Judge of the San Francisco County Superior Court
- In office June 15, 2009 – February 3, 2017
- Appointed by: Arnold Schwarzenegger

Personal details
- Born: May 1, 1949 (age 77)
- Spouse: Colin Alexander
- Education: Cornell College (BA) University of Wisconsin Law School (JD)

= Ronald E. Albers =

American judge

Ronald E. Albers (born May 1, 1949) is a former judge of the San Francisco County Superior Court.

==Early life and education==
Albers was born on May 1, 1949. He received a Bachelor of Arts degree from Cornell College in Mount Vernon, Iowa in 1971. Albers then attended the University of Wisconsin Law School and earned his Juris Doctor in 1974.

==Judicial service==
A Democrat, Albers was selected on June 11, 2009 to serve on the San Francisco County Superior Court by Republican Governor Arnold Schwarzenegger.
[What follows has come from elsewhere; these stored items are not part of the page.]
-- ==== Sys2Proof/Machine/Field.lean ====
section
/-! DEFINITION. Field commands: the playbook and its checks, placement, bundles, schedule cycles, the field network and DMA
(spec/04, spec/03 R126 to R151). -/

namespace Sys2Proof.Machine

/-! ### Budgets (R223, R224) -/

/-- A quotient rounded up. -/
def ceilDiv (a b : Nat) : Nat := (a + b - 1) / b

/-- A field command's budget at an issue fraction and a clock, in nanoseconds rounded up to a whole one. -/
def fieldBudget (decl allow margin g mhz : Nat) : Nat :=
  ceilDiv (5 * decl * 64000 + 4 * allow * (g * mhz)) (5 * (g * mhz)) + margin

/-- The extra time that `n` declared cycles take at a lower rate, rounded up. -/
def extraTime (n g mhz g' mhz' : Nat) : Nat := ceilDiv (n * 64000 * (g * mhz) - n * 64000 * (g' * mhz')) (g * mhz * (g' * mhz'))

/-- The deadlines of running field commands follow a fall of the issue fraction or of the arithmetic clock (R224). -/
def extendBudgets (s : State) : State :=
  (List.range 16).foldl (fun s p =>
    let f := s.field p
    match f.run with
    | none => s
    | some r =>
      let g := granted s
      let mhz := min 1250 (s.fld F.pwrStatusArithMhz)
      if g * mhz < r.budgetFrac * r.budgetMhz then
        let q := s.queue r.q
        let more := extraTime (r.decl - r.spent) r.budgetFrac r.budgetMhz g mhz
        (s.setQueue r.q { q with deadline := q.deadline.map (· + more) }).setField p
          { f with run := some { r with budgetFrac := g, budgetMhz := mhz } }
      else s) s

/-! ### The file (R175 to R180, R189, R190, R211, R226) -/

/-- A word of a list, 0 past its end. -/
def wordAt (ws : List W64) (i : Nat) : W64 := ws.getD i 0

/-- The conditions of R189 on the header alone. -/
def headerInvalid (w : List W64) (arg : Nat) : Bool :=
  let w1 := wordAt w 1
  let nt := bitsOf w1 33 29
  let foot := bitsOf w1 63 48
  decide (64 < bitsOf w1 47 41 ∨ 64 < bitsOf w1 40 34 ∨ nt = 0 ∨ 16 < nt ∨ foot = 0 ∨
    bitsOf (wordAt w 4) 63 32 % 8 ≠ 0 ∨ bitsOf (wordAt w 4) 31 0 % 16 ≠ 0 ∨ bitsOf (wordAt w 5) 63 32 % 16 ≠ 0 ∨
    bitsOf (wordAt w 7) 63 32 % 8 ≠ 0) ||
  (List.range 16).any (fun n => natBit foot n && decide (nt ≤ bitsOf (wordAt w 6) (4 * n + 3) (4 * n))) ||
  (decide (0 < bitsOf w1 47 41 ∧ arg = 0))

/-- The first translation that places a footprint on a set of courts, as 4 × dy + dx (R214). -/
def placeFoot (foot : Nat) (courts : List Nat) : Option Nat :=
  (List.range 16).find? (fun t => (List.range 16).all (fun n =>
    !natBit foot n || (decide (n % 4 + t % 4 < 4 ∧ n / 4 + t / 4 < 4) && courts.contains (n + t))))

/-- The base address of a region (R177). -/
def regionBase (params : List W64) (reg : W64) : Nat := bitsOf (wordAt params (bitsOf reg 45 40)) 47 0

/-- The conditions of R189 on parameters and regions. -/
def paramsInvalid (params bounds regions : List W64) : Bool :=
  (List.range params.length).any (fun i => decide ((wordAt bounds i).toNat < (wordAt params i).toNat)) ||
  regions.any (fun r =>
    let b := wordAt params (bitsOf r 45 40)
    decide (params.length ≤ bitsOf r 45 40 ∨ bitsOf b 63 48 ≠ 0 ∨ bitsOf b 3 0 ≠ 0))

/-- The check of R226: no region is both loaded and stored, and no byte lies in a load and in a store region. -/
def replayUnsafe (params regions : List W64) : Bool :=
  regions.any (fun a => (natBit a.toNat 46 && natBit a.toNat 47) ||
    regions.any (fun b =>
      natBit a.toNat 46 && natBit b.toNat 47 &&
        decide (max (regionBase params a) (regionBase params b) <
          min (regionBase params a + bitsOf a 39 0) (regionBase params b + bitsOf b 39 0))))
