/-- A gPTP peer delay request is answered on every port that is ON (R593). -/
def execPeerDelayRequest (port : Fin 8) (s : State) : Out :=
  .next (if gptpOn s port then offerFrame s port { cls := 2, pcp := 7, vid := 0, body := .pdelay } else s)

/-- Each sync interval, Sync and Announce go out on the master ports while time is LOCKED or in HOLDOVER (R593, R594). -/
def execSyncTransmit (s : State) : Out :=
  if s.timeState = tmLocked ∨ s.timeState = tmHoldover then
    .next ((List.range 8).foldl (fun s p =>
      if natBit (s.fld F.timCfgMasterMask) p ∧ gptpOn s p then
        let s := offerFrame s p { cls := 2, pcp := 7, vid := 0, body := .sync s.now }
        offerFrame s p { cls := 2, pcp := 7, vid := 0, body := .announce (s.rd Reg.timGmId) }
      else s) s)
  else .next s

/-- No Sync for 3 sync intervals (R594). -/
def execSyncTimeout (s : State) : Out :=
  if 3 * 1000000000 ≤ (s.now - s.time.lastSync) * 2 ^ s.fld F.timCfgSyncExp then
    .next (if s.timeState = tmLocked then toHoldover s
           else if s.timeState = tmAcquiring then toFreeRun s
           else s)
  else .next s

/-- HOLDOVER_S seconds pass in HOLDOVER (R594). -/
def execHoldoverExpiry (s : State) : Out :=
  if s.timeState = tmHoldover ∧ s.fld F.timCfgHoldoverS * 1000000000 ≤ s.now - s.time.holdSince then .next (toFreeRun s)
  else .next s

/-- A write to TIM_CFG (R593, R603). -/
def timCfgWrite (s : State) (v : W32) : State :=
  let v64 : W64 := v.setWidth 64
  let slave := bitsOf v 2 0
  if bitsOf v 31 20 = 0 ∨ natBit (bitsOf v 15 8) slave then s.answer stInvalid
  else
    let old := s.fld F.timCfgSlavePort
    let s := s.wrPlain Reg.timCfg 0 v64
    (if old = slave then s
     else { setTime s tmAcquiring with time := { (setTime s tmAcquiring).time with lastSync := s.now } }).answer stOk

def execTimCfg (v : W32) (s : State) : Out := .next (guarded s Reg.timCfg (fun s => timCfgWrite s v))

/-- The 25 MHz reference is absent for 10 µs: links fall, and the counter runs on the always-on oscillator (R874). -/
def execEthRefclkLost (s : State) : Out :=
  if s.power.on ∧ s.referee.cycling = false then .next (event ((List.range 8).foldl linkFell s) 0x0B05) else .next s

end Sys2Proof.Machine
end

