-- ==== Sys2Proof/Machine/Recorder.lean ====
section
/-! DEFINITION. The event recorder's ring: freezes, flushes to flash, token buckets, and the registers of its block
(spec/16 R798 to R802, R809, R810). -/

namespace Sys2Proof.Machine

open Sys2Proof

/-- A hold of the ring ends with one THAWED record that gives the number not written (R800, R801). -/
def thawed (s : State) : State := putRecord { s with unwritten := 0 } 0x0F02 0 s.unwritten 0

/-- A freeze ends (R800). -/
def thaw (s : State) : State :=
  if s.fld F.evrFreezeFrozen = 1 then
    let s := s.setFld F.evrFreezeFrozen 0 0
    if s.flushing then s else thawed s
  else s

/-- A freeze begins (R800). -/
def freeze (s : State) : State :=
  if s.fld F.evrFreezeFrozen = 1 then s
  else { s.setFld F.evrFreezeFrozen 0 1 with stw := { s.stw with frozenAt := s.now }, unwritten := if s.flushing then s.unwritten else 0 }

/-- A write of EVR_FREEZE (R800, R810): of FREEZE and THAW, the one that acts on the state before the write. -/
def evrFreezeWrite (s : State) (v : W32) : State :=
  let ms := bitsOf v 23 8
  if ms = 0 ∨ 60000 < ms then s.answer stInvalid
  else
    let frozen := s.fld F.evrFreezeFrozen = 1
    let s := s.setFld F.evrFreezeFreezeMaxMs 0 ms
    let s := if frozen then (if natBit v.toNat 1 then thaw s else s)
             else if natBit v.toNat 0 then freeze s else s
    s.answer stOk

/-- A write of EVR_FREEZE with FREEZE set (R800, R810). -/
def execFreeze (v : W32) (s : State) : Out := .next (guarded s Reg.evrFreeze (fun s => evrFreezeWrite s (v ||| 1)))

/-- A write of EVR_FREEZE with THAW set (R800, R810). -/
def execThaw (v : W32) (s : State) : Out := .next (guarded s Reg.evrFreeze (fun s => evrFreezeWrite s (v ||| 2)))

/-- FREEZE_MAX_MS passes (R800). -/
def execFreezeTimeout (s : State) : Out :=
  if s.fld F.evrFreezeFrozen = 1 ∧ s.stw.frozenAt + s.fld F.evrFreezeFreezeMaxMs * 1000000 ≤ s.now then .next (thaw s)
  else .next s

/-- A cause of R801 arises: it joins a flush that is in progress or about to begin (R802). -/
def flushCause (s : State) (cause : Nat) : State :=
  if s.flushing ∨ s.stw.flushDue.isSome then s else { s with stw := { s.stw with flushDue := some cause } }

/-- Step 1 of a flush (R801): the freeze ends, a FLUSH record is written, and writing stops. With no erased region there is no
flush (R802). -/
def flushBegin (s : State) (cause : Nat) : State :=
  let s := { s with stw := { s.stw with flushDue := none } }
  match (List.range 2).find? (fun r => decide (s.stw.flushed.getD r none = none)) with
  | none => s.bumpSat F.evrFlushStatusFlushSkips
  | some r =>
    let s := thaw s
    let s := putRecord s 0x0F03 0 cause (s.fld F.evrHeadCount + 1)
    { s with flushing := true, unwritten := 0, stw := { s.stw with flushRegion := some r } }

/-- The steward begins to flush the ring for a cause of R801 (R801, R802). -/
def execFlush (s : State) : Out :=
  match s.stw.flushDue with
  | none => .next s
  | some c => .next (flushBegin s c)

/-- The words of the ring that differ from 0. -/
def ringWords (s : State) : SMap W64 :=
  (s.regs.filter (fun kv => decide (Reg.key Reg.evrRing 0 ≤ kv.1 ∧ kv.1 < Reg.key Reg.evrRing 4096))).map
    (fun kv => (kv.1 - Reg.key Reg.evrRing 0, kv.2))

/-- Step 3 of a flush (R801): the region holds the ring, and writing resumes after a THAWED record. -/
def flushDone (s : State) : State :=
  match s.stw.flushRegion with
  | none => s
  | some r =>
    let s : State := { s with
      flushing := false
      stw := { s.stw with flushed := s.stw.flushed.set r (some (ringWords s)), lastFlush := some r, flushRegion := none } }
    thawed (s.setFld F.evrFlushStatusLast 0 r)

/-- The flush region is verified (R801). -/
def execFlushDone (s : State) : Out := if s.flushing then .next (flushDone s) else .next s

/-- PWR_FAIL_N has been low for 10 µs (R801, R868). -/
def execPwrFail (s : State) : Out :=
  if s.power.on ∧ s.power.failLow = false then
    .next (flushCause { s with power := { s.power with failLow := true } } 1)
  else .next { s with power := { s.power with failLow := true } }

/-- PWR_FAIL_N returns high with power held: POWER_RESTORED is written, and the region not flushed last is erased (R801). While a
flush is in progress its own region is kept. -/
def execPowerRestored (s : State) : Out :=
  if s.power.failLow then
    let s := { s with power := { s.power with failLow := false } }
    if s.power.on then
      let s := putRecord s 0x0F04 0 0 0
      match s.stw.lastFlush with
      | none => .next s
      | some r => .next { s with stw := { s.stw with flushed := s.stw.flushed.set (1 - r) none } }
    else .next s
  else .next s

/-- The tokens that RATE gives return to every limited code's bucket (R798). -/
def execTokenRefill (s : State) : Out :=
  let returned := s.buckets.map (fun kv => (kv.1, kv.2.back s.now (s.fld F.evrCfgRate)))
  .next { s with buckets := returned.filter (fun kv => decide (kv.2 ≠ ({} : Bucket))) }

/-- A write of EVR_CFG (R798, R810): a bucket above the new BURST falls to it. -/
def evrCfgWrite (s : State) (v : W32) : State :=
  let rate := bitsOf v 31 16
  let burst := bitsOf v 15 0
  if rate = 0 ∨ 1000 < rate ∨ burst = 0 ∨ 1024 < burst then s.answer stInvalid
  else
    let old := s.fld F.evrCfgBurst
    let was := s.fld F.evrCfgRate
    let s := s.wrPlain Reg.evrCfg 0 (v.setWidth 64)
    let b (x : Bucket) : Bucket :=
      let x := x.back s.now was
      let tokens := min (old - x.used) burst
      { x with used := burst - tokens, since := if burst = tokens then 0 else s.now }
    let all := [0x0101, 0x0102, 0x0103, 0x0104, 0x0105, 0x0109, 0x0201, 0x0202, 0x0204, 0x0601, 0x0602, 0x0701, 0x0702,
      0x0A01, 0x0A02, 0x0A03, 0x0A04, 0x0B01, 0x0B02, 0x0B03, 0x0C01, 0x0C02, 0x0E03, 0x0E10]
    let s := { s with buckets := all.foldl (fun (m : SMap Bucket) c => SMap.set {} m c (b (SMap.get {} m c))) s.buckets }
    s.answer stOk

/-- A write to EVR_CFG (R798). -/
def execEvrCfg (v : W32) (s : State) : Out := .next (guarded s Reg.evrCfg (fun s => evrCfgWrite s v))

/-- A bit of TRAY_IBI_CAUSE is set (R851, R852); with its bit of TRAY_IBI_EN the in-band interrupt is raised. -/
def trayCause (s : State) (bit : Nat) : State :=
  let t := s.stw.tray
  let s := { s with stw := { s.stw with tray := { t with ibiCause := t.ibiCause ||| 2 ^ bit } } }
  if natBit t.ibiEn bit then s.emit (.ibi bit) else s

/-- A bit of STW_IRQ_CAUSE is set (R853). -/
def hostCause (s : State) (bit : Nat) : State := s.setFld F.stwIrqCauseCause 0 (s.fld F.stwIrqCauseCause ||| 2 ^ bit)

end Sys2Proof.Machine
end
He was sworn in on June 15, 2009.

Albers is the first openly gay judge appointed by Schwarzenegger and is believed to be the first openly gay judge appointed by a Republican California governor.

On February 3, 2017, Albers retired from the San Francisco bench.

==Personal==
Albers married his long-time partner, Colin Alexander, on June 17, 2008.